I have another friend who wears shorts over her jogging pants because she feels more comfortable concealing her hips and thighs. She’s in great shape, and probably runs or walks fifty miles a week (not including the miles spent chasing her toddler) and doesn’t have a damn thing to hide. Regardless, she feels self-conscious about some of her moving and shaking parts that are bound to jiggle a little when set into motion because, well, that’s kind of what they’re supposed to do. She happens to have one of my favorite booties in town, but that’s the thing: It doesn’t matter what I (or anyone else) think(s). It’s about how she feels. If she feels better wearing a skirt over her jogging pants then all the power to this woman who knows what she needs to feel good and to keep getting out there.

Every woman I know has spent too much time hating parts of herself (inside and out) that just don’t deserve that ridicule, that scrutiny, that betrayal.

One woman hates her arms. Another her neck. Another her hair. Knees, hairlines, toes, teeth…it seems nothing is off limits. The laundry list of things that women loathe about their bodies is heartbreaking. For what? What in the world does all that self hatred do except create more of the same. Ick. Be gone with it, people.

More than one friend has a full-length mirror leaning against a wall in her bedroom to create the illusion of increased height and decreased girth. I ooh and aah at myself in these mirrors as I think “Holy crap! That looks like me in 1997!” These friends say with straight faces: “I’d never get out of the house if I didn’t have that mirror.”

It’s serious business these distorted images.

Another friend was married to a man who was raised in a home attached to his family’s fun house. Slanted floors, distorted mirrors, a place where gravity and perspective are both challenged and skewed. Floors drop, people shrink and grow, light and shapes shift. When it didn’t work out with him it was hard not to shrug our shoulders and say, “Well….think about where he grew up…What could you expect?”

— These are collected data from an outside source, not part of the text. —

-- ==== Sys2Proof/Machine/Save.lean ====
section
/-!
DEFINITION. Machine/Save.lean: a context saved, restored, ended and unloaded by command of the host (R340, R345 to R349),
and how its cores yield (R121, R346).
-/

namespace Sys2Proof.Machine

/-! ### Commands (R340) -/

/-- A kind 16 record of a context (R340). -/
def stateRecord (s : State) (c cause : Nat) (info : Nat) : FaultRec := ctxRecord s 16 cause c (BitVec.ofNat 64 info)

/-- A refused command: result, and its record (R340, R348). -/
def refuseCommand (c cmd result : Nat) (s : State) : State :=
  let s := s.onCtx c (fun x => { x with result := result, cmd := 0 })
  if cmd = 2 then postFault (ctxRecord s 4 0 c (BitVec.ofNat 64 result)) s
  else postFault (stateRecord s c 1 (cmd % 256 + result * 2 ^ 32)) s

/-- The host port answers and contexts are admitted once bring-up is complete (R358). -/
def hostUp (s : State) : Bool := s.bootStep == 5

/-! ### Save (R345, R346) -/

/-- A core of the context is asked to yield. -/
def askYield (c : Nat) (k : Core) : Core := if k.ctx = some c then { k with yieldReq := true } else k

/-- Command 1: the context is asked to yield its cores; in state 2 a save stopped for want of room begins afresh. -/
def saveCommand (c : Nat) (s : State) : State :=
  let x := s.ctx c
  if x.state = 1 then
    let s := s.onCtx c (fun x => { x with cmd := 0, result := 0, saveAt := s.cycle + 1, overdue := false })
    { s with cores := Tab.mapVal s.cores (askYield c) }
  else if x.state = 2 ∧ x.short = true then s.onCtx c (fun x => { x with cmd := 0, result := 0, short := false })
  else refuseCommand c 1 5 s

/-- SAVE_COMMAND (R346): the host writes command 1 for context `c`. -/
def execSaveCommand (c : Nat) (s : State) : Host.Outcome State Fault Refusal :=
  happen hostUp (saveCommand c) s

/-- Engine work of a core that a yield waits for (R190, R210, R304). -/
def enginesIdle (k : Core) : Bool :=
  k.chans.all (fun u => u.2.isEmpty) && k.optu.isNone && k.pstw.isEmpty && k.lmmar.isEmpty && k.rloads.isEmpty

/-- A core has engine work of a context under way, whichever context it runs now (R210). -/
def worksFor (c : Nat) (k : Core) : Bool :=
  k.chans.any (fun u => u.2.any (fun j => j.ctx == c)) || k.optu.any (fun j => j.ctx == c) || k.pstw.any (fun j => j.ctx == c)
    || k.lmmar.any (fun j => j.ctx == c) || k.rloads.any (fun j => j.ctx == c)

/-- Some core of the context is frozen in PADV (R293). -/
def padvHeld (s : State) (c : Nat) : Bool := s.cores.any (fun k => k.2.ctx == some c && k.2.atPadv)

/-- A running core may yield now (R346): it has committed a safe-point bundle, no freeze has come since, and every condition
holds. -/
def mayYield (s : State) (p : Nat) : Bool :=
  let k := s.core p
  k.yieldReq && k.run == .running && k.atSafe && !k.lePend && !k.steward && k.trapPend.isNone
    && !s.stopped && !k.miss && !padvHeld s (s.ctxOf p) && enginesIdle k && k.addrQ.isEmpty && k.scaleQ.isEmpty && k.sclds.isEmpty
    && k.board.isEmpty

/-- A core yields (R121): every result it has in flight lands. -/
def yieldCore (p : Nat) (s : State) : State :=
  s.onCore p (fun k => { landAll s.freeCtr k with run := .yielded, yieldReq := false })

/-- SAFE_POINT_YIELD (R121): core `p`, asked to yield, yields after a safe-point bundle once its conditions hold. -/
def execSafePointYield (p : Nat) (s : State) : Host.Outcome State Fault Refusal :=
  happen (fun s => mayYield s p) (yieldCore p) s

/-- A core counts as yielded (R346): it yielded at a safe point, or it has no task, or its task has halted and landed, with
nothing left to its engines (R210, R261). -/
def hasYielded (s : State) (p : Nat) : Bool :=
  let k := s.core p
  k.run == .yielded || ((k.run == .idle || (k.run == .halted && settled s p)) && enginesIdle k && k.addrQ.isEmpty)
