-- ==== Sys2Proof/Machine/Host.lean ====
section
/-!
DEFINITION. Machine/Host.lean: the host port: BAR0 registers and table windows (R339, R342, R344), the Rota and routing
controls (R317, R321), the management mailbox (R343), BAR2 (R341), ATS (R351).
-/

namespace Sys2Proof.Machine

/-! ### Bytes of a block -/

/-- An image of `n` bytes with `size` bytes from `off` replaced by those of `val`. -/
def mergeBytes (n old off size val : Nat) : Nat :=
  (gather 8 (fun b => ((if off ≤ b ∧ b < off + size then val / 2 ^ (8 * (b - off)) % 256 else old / 2 ^ (8 * b) % 256), 0)) n).1

/-- The field of `n` bytes at a byte offset of an image. -/
def byteField (img off n : Nat) : Nat := img / 2 ^ (8 * off) % 2 ^ (8 * n)

/-! ### Refused writes (R342) -/

/-- A refused host write: the status word and a record of kind 14 whose info holds the cause. -/
def refuseWrite (off cause : Nat) (s : State) : State :=
  postFault (devRecord s 14 0 0 (BitVec.ofNat 64 cause))
    { s with winStatus := BitVec.ofNat 64 (cause % 256 + off % 2 ^ 32 * 2 ^ 32) }

/-- The first cause that holds refuses a write; else it takes effect. -/
def writeUnless (off : Nat) (l : List (Bool × Nat)) (f : State → State) (s : State) : State :=
  match l.find? Prod.fst with
  | some k => refuseWrite off k.2 s
  | none => f s

/-- The per-context tables of a context may not be written: it runs, is saving or restoring (R296, R339). -/
def tablesClosed (s : State) (c : Nat) : Bool :=
  let x := s.ctx c
  (x.state == 1 && x.started) || x.state == 2 || x.state == 4

/-- The scheduling entry of a context may not be written (R249): it has started and is not saved. -/
def schedClosed (s : State) (c : Nat) : Bool :=
  let x := s.ctx c
  !(x.state == 0 || x.state == 3 || (x.state == 1 && !x.started))

/-! ### The Rota (R316, R317) -/

/-- A switch of Rota bank is requested; one that has taken place before is complete. -/
def rotaRequest (s : State) : State := { settleRota s with rotaPend := true, rotaAt := s.cycle, rotaDone := false }

/-- ROTA_SWITCH_REQUEST (R317): the host requests that the inactive bank become active. -/
def execRotaSwitchRequest (s : State) : Host.Outcome State Fault Refusal := happen hostUp rotaRequest s

/-- ROTA_SWITCH (R317): the bank that has become active at the start of a period, on every resource at once, is reported. -/
def execRotaSwitch (s : State) : Host.Outcome State Fault Refusal := happen rotaDue settleRota s

/-! ### Routing versions (R321) -/

/-- The state of a routing version: 0 EMPTY, 1 VALID, 2 RETIRING. -/
def routeState (s : State) (v : Nat) : Nat := Tab.get 0 s.rstate v

/-- The BAR0 offset of the routing control word. -/
def routeCtlOff : Nat := 0x20010

/-- The other version is selected for injection, when it is VALID; the old one retires. -/
def routeSelect (s : State) : State :=
  let v := 1 - s.rsel % 2
  if routeState s v = 1 then { s with rsel := v, rstate := Tab.set s.rstate (s.rsel % 2) 2 }
  else refuseWrite routeCtlOff 5 s

/-- ROUTING_SELECT (R321): the host selects the other version. -/
def execRoutingSelect (s : State) : Host.Outcome State Fault Refusal := happen hostUp routeSelect s

/-- The version that is not selected is marked VALID once written. -/
def routeValidate (s : State) : State :=
  let v := 1 - s.rsel % 2
  if routeState s v = 2 then refuseWrite routeCtlOff 5 s else { s with rstate := Tab.set s.rstate v 1 }

/-- ROUTING_VALIDATE (R342): the host marks the unselected version VALID. -/
def execRoutingValidate (s : State) : Host.Outcome State Fault Refusal := happen hostUp routeValidate s

/-- A retiring version with no packet in flight becomes EMPTY. -/
def routeRetire (s : State) : State :=
  let v := 1 - s.rsel % 2
  if routeState s v = 2 ∧ Tab.get 0 s.rflight v = 0 then { s with rstate := Tab.set s.rstate v 0 } else s

/-- ROUTING_RETIRE (R321): the retiring version's in-flight count has reached zero. -/
def execRoutingRetire (s : State) : Host.Outcome State Fault Refusal := happen (fun _ => true) routeRetire s

/-- The routing control word as the host reads it. -/
def routeCtlWord (s : State) : Nat :=
  s.rsel % 2 + routeState s 0 % 4 * 2 ^ 8 + routeState s 1 % 4 * 2 ^ 10 + Tab.get 0 s.rflight (1 - s.rsel % 2) % 2 ^ 32 * 2 ^ 32

/-! ### The management mailbox (R343) -/

/-- A field of the mailbox's data. -/
def mailField (s : State) (off n : Nat) : Nat := s.mboxMem.read (64 + off) n
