-- ==== Sys2Proof/Machine/Scalar.lean ====
section
/-!
DEFINITION. Machine/Scalar.lean: scalar arithmetic, immediates, constants, compares and predicates (R105 to R112).
-/

namespace Sys2Proof.Machine

/-- The meaning of ADD (R105). -/
def mAdd (g : BitVec 5) (n : BitVec 1) (d a b : BitVec 6) (w : BitVec 1) : Meaning := mAlu .add g n d a b w

/-- The meaning of SUB (R105). -/
def mSub (g : BitVec 5) (n : BitVec 1) (d a b : BitVec 6) (w : BitVec 1) : Meaning := mAlu .sub g n d a b w

/-- The meaning of AND (R105). -/
def mAnd (g : BitVec 5) (n : BitVec 1) (d a b : BitVec 6) (w : BitVec 1) : Meaning := mAlu .and g n d a b w

/-- The meaning of OR (R105). -/
def mOr (g : BitVec 5) (n : BitVec 1) (d a b : BitVec 6) (w : BitVec 1) : Meaning := mAlu .or g n d a b w

/-- The meaning of XOR (R105). -/
def mXor (g : BitVec 5) (n : BitVec 1) (d a b : BitVec 6) (w : BitVec 1) : Meaning := mAlu .xor g n d a b w

/-- The meaning of ANDN (R105). -/
def mAndn (g : BitVec 5) (n : BitVec 1) (d a b : BitVec 6) (w : BitVec 1) : Meaning := mAlu .andn g n d a b w

/-- The meaning of SHL (R105). -/
def mShl (g : BitVec 5) (n : BitVec 1) (d a b : BitVec 6) (w : BitVec 1) : Meaning := mAlu .shl g n d a b w

/-- The meaning of SHR (R105). -/
def mShr (g : BitVec 5) (n : BitVec 1) (d a b : BitVec 6) (w : BitVec 1) : Meaning := mAlu .shr g n d a b w

/-- The meaning of SRA (R105). -/
def mSra (g : BitVec 5) (n : BitVec 1) (d a b : BitVec 6) (w : BitVec 1) : Meaning := mAlu .sra g n d a b w

/-- The meaning of MUL (R105). -/
def mMul (g : BitVec 5) (n : BitVec 1) (d a b : BitVec 6) (w : BitVec 1) : Meaning := mAlu .mul g n d a b w

/-- The meaning of MULH (R105). -/
def mMulh (g : BitVec 5) (n : BitVec 1) (d a b : BitVec 6) (w : BitVec 1) : Meaning := mAlu .mulh g n d a b w

/-- The meaning of MULHN (R105). -/
def mMulhn (g : BitVec 5) (n : BitVec 1) (d a b : BitVec 6) (w : BitVec 1) : Meaning := mAlu .mulhn g n d a b w

/-- The meaning of DIV (R105). -/
def mDiv (g : BitVec 5) (n : BitVec 1) (d a b : BitVec 6) (w : BitVec 1) : Meaning := mAlu .div g n d a b w

/-- The meaning of DIVN (R105). -/
def mDivn (g : BitVec 5) (n : BitVec 1) (d a b : BitVec 6) (w : BitVec 1) : Meaning := mAlu .divn g n d a b w

/-- The meaning of REM (R105). -/
def mRem (g : BitVec 5) (n : BitVec 1) (d a b : BitVec 6) (w : BitVec 1) : Meaning := mAlu .rem g n d a b w

/-- The meaning of REMN (R105). -/
def mRemn (g : BitVec 5) (n : BitVec 1) (d a b : BitVec 6) (w : BitVec 1) : Meaning := mAlu .remn g n d a b w

/-- The meaning of MIN (R105). -/
def mMin (g : BitVec 5) (n : BitVec 1) (d a b : BitVec 6) (w : BitVec 1) : Meaning := mAlu .min g n d a b w

/-- The meaning of MAX (R105). -/
def mMax (g : BitVec 5) (n : BitVec 1) (d a b : BitVec 6) (w : BitVec 1) : Meaning := mAlu .max g n d a b w

/-- The meaning of MINN (R105). -/
def mMinn (g : BitVec 5) (n : BitVec 1) (d a b : BitVec 6) (w : BitVec 1) : Meaning := mAlu .minn g n d a b w

/-- The meaning of MAXN (R105). -/
def mMaxn (g : BitVec 5) (n : BitVec 1) (d a b : BitVec 6) (w : BitVec 1) : Meaning := mAlu .maxn g n d a b w

/-- The meaning of SEL (R105): g chooses between the operands and does not guard. -/
def mSel (g : BitVec 5) (n : BitVec 1) (d a b : BitVec 6) (w : BitVec 1) : Meaning :=
  scalarWrite (fun _ _ => true) d [a, b] 1 (fun s e =>
    let x := if guardN g n s e.agent then readAS s e.agent a else readAS s e.agent b
    (if w = 0 then x else extend32 false (x.toNat % 2 ^ 32), 0))

/-- The meaning of CLZ (R105). -/
def mClz (g : BitVec 5) (n : BitVec 1) (d a : BitVec 6) (w : BitVec 1) : Meaning := mAlu1 .clz g n d a w

/-- The meaning of POPC (R105). -/
def mPopc (g : BitVec 5) (n : BitVec 1) (d a : BitVec 6) (w : BitVec 1) : Meaning := mAlu1 .popc g n d a w

/-- The meaning of BFX (R106). -/
def mBfx (g : BitVec 5) (n : BitVec 1) (d a b : BitVec 6) (w : BitVec 1) : Meaning := mAlu .bfx g n d a b w

/-- The meaning of ADDI (R108). -/
def mAddi (d a : BitVec 6) (i : BitVec 13) : Meaning := mImm .addi d a i

/-- The meaning of ANDI (R108). -/
def mAndi (d a : BitVec 6) (i : BitVec 13) : Meaning := mImm .andi d a i

/-- The meaning of ORI (R108). -/
def mOri (d a : BitVec 6) (i : BitVec 13) : Meaning := mImm .ori d a i

/-- The meaning of XORI (R108). -/
def mXori (d a : BitVec 6) (i : BitVec 13) : Meaning := mImm .xori d a i

/-- The meaning of SHLI (R108). -/
def mShli (d a : BitVec 6) (i : BitVec 13) : Meaning := mImm .shli d a i

/-- The meaning of SHRI (R108). -/
def mShri (d a : BitVec 6) (i : BitVec 13) : Meaning := mImm .shri d a i

/-- The meaning of SRAI (R108). -/
def mSrai (d a : BitVec 6) (i : BitVec 13) : Meaning := mImm .srai d a i

/-- The meaning of MULI (R108). -/
def mMuli (d a : BitVec 6) (i : BitVec 13) : Meaning := mImm .muli d a i

/-- The meaning of LIU (R109). -/
def mLiu (d : BitVec 6) (i : BitVec 19) : Meaning :=
  scalarWrite (fun _ _ => true) d [] 1 (fun _ _ => (i.setWidth 64, 0))

/-- The meaning of LIH (R109): it reads its own destination. -/
def mLih (d : BitVec 6) (i : BitVec 19) : Meaning :=
  scalarWrite (fun _ _ => true) d [d] 1 (fun s e => (readAS s e.agent d <<< 19 ||| i.setWidth 64, 0))

/-- The meaning of CMPEQ (R110). -/
def mCmpeq (g : BitVec 5) (n : BitVec 1) (p : BitVec 5) (a b : BitVec 6) : Meaning := mCmp .eq g n p a b

/-- The meaning of CMPNE (R110). -/
def mCmpne (g : BitVec 5) (n : BitVec 1) (p : BitVec 5) (a b : BitVec 6) : Meaning := mCmp .ne g n p a b

/-- The meaning of CMPLT (R110). -/
def mCmplt (g : BitVec 5) (n : BitVec 1) (p : BitVec 5) (a b : BitVec 6) : Meaning := mCmp .lt g n p a b

/-- The meaning of CMPLE (R110). -/
def mCmple (g : BitVec 5) (n : BitVec 1) (p : BitVec 5) (a b : BitVec 6) : Meaning := mCmp .le g n p a b

/-- The meaning of CMPLTN (R110). -/
def mCmpltn (g : BitVec 5) (n : BitVec 1) (p : BitVec 5) (a b : BitVec 6) : Meaning := mCmp .ltn g n p a b

/-- The meaning of CMPLEN (R110). -/
def mCmplen (g : BitVec 5) (n : BitVec 1) (p : BitVec 5) (a b : BitVec 6) : Meaning := mCmp .len g n p a b

/-- The meaning of CMPBIT (R110). -/
def mCmpbit (g : BitVec 5) (n : BitVec 1) (p : BitVec 5) (a b : BitVec 6) : Meaning := mCmp .bit g n p a b

/-- The meaning of PLOG (R112). -/
def mPlog (p x y : BitVec 5) (t : BitVec 4) : Meaning :=
  predWrite (fun _ _ => true) p [] (fun s e => plogResult (readAP s e.agent x) (readAP s e.agent y) t)

/-- The meaning of PFROM (R111): lanes 63:0 from s[a], lanes 127:64 from s[b]. -/
def mPfrom (g : BitVec 5) (n : BitVec 1) (p : BitVec 5) (a b : BitVec 6) : Meaning :=
  predWrite (guardN g n) p [a, b] (fun s e =>
    (readAS s e.agent b).setWidth 128 <<< 64 ||| (readAS s e.agent a).setWidth 128)

/-- The meaning of PTO (R111): w selects the half of the predicate. -/
def mPto (g : BitVec 5) (n : BitVec 1) (d a : BitVec 6) (w : BitVec 1) : Meaning :=
  scalarWrite (guardN g n) d [] 1 (fun s e =>
    let x := readAP s e.agent (a.setWidth 5)
    (if w = 0 then x.setWidth 64 else (x >>> 64).setWidth 64, 0))

/-- ADD (R105): scalar add, wrapped to 64 or 32 bits. -/
def execAdd (g : BitVec 5) (n : BitVec 1) (d a b : BitVec 6) (w : BitVec 1) (s : State) : Host.Outcome State Fault Refusal :=
  issueOne (.add g n d a b w) (mAdd g n d a b w) s

/-- SUB (R105): scalar subtract, wrapped to 64 or 32 bits. -/
def execSub (g : BitVec 5) (n : BitVec 1) (d a b : BitVec 6) (w : BitVec 1) (s : State) : Host.Outcome State Fault Refusal :=
  issueOne (.sub g n d a b w) (mSub g n d a b w) s

/-- AND (R105): scalar bitwise AND. -/
def execAnd (g : BitVec 5) (n : BitVec 1) (d a b : BitVec 6) (w : BitVec 1) (s : State) : Host.Outcome State Fault Refusal :=
  issueOne (.and g n d a b w) (mAnd g n d a b w) s

/-- OR (R105): scalar bitwise OR. -/
def execOr (g : BitVec 5) (n : BitVec 1) (d a b : BitVec 6) (w : BitVec 1) (s : State) : Host.Outcome State Fault Refusal :=
  issueOne (.or g n d a b w) (mOr g n d a b w) s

But those of us who didn’t grow up in fun houses also seem to have no problem distorting images, for better or for worse, to either build ourselves up or to break ourselves down. What’s wrong with the real thing? What’s wrong with reality?

I woman at surf camp had recently lost seventy-five pounds. She told me that even when she got down to a size 8 she’d pull size 18s off the racks, not realizing they were no longer for her. She could not see herself as anything but a big woman. She brought a sweater to Mexico that was one of the first things she bought in “her size,” and now she wraps it around herself as a reminder of both who she was and who she is.

It seems everywhere we turn these days there’s a story about models being photoshopped into unachievable perfection by which we determine our own inadequacies. Photographic artistry tightens jowls, smooths armpits, and sculpts legs, but it also removes crucial body parts, makes waists unnaturally slim, and occasionally attaches a completely disproportionate hand to an arm. Magazines do features (front page stories!) about stars in the morning, stars without their makeup, stars bending over in bathing suits, stars picking wedgies, stars, they tell us, looking just like US. Through all the smokes, mirrors, and lens distortion it’s becoming increasingly harder to decipher what is real.

In The Velveteen Rabbit by Margery Williams the Skin Horse said to the Rabbit when he asked “what is REAL?”:

“It doesn’t happen all at once,” said the Skin Horse. “You become. It takes a long time. That’s why it doesn’t often happen to people who break easily, or have sharp edges, or who have to be carefully kept.

“Generally, by the time you are Real, most of your hair has been loved off, and your eyes drop out and you get loose in the joints and very shabby. But these things don’t matter at all, because once you are Real you can’t be ugly, except to people who don’t understand… once you are Real you can’t become unreal again. It lasts for always.”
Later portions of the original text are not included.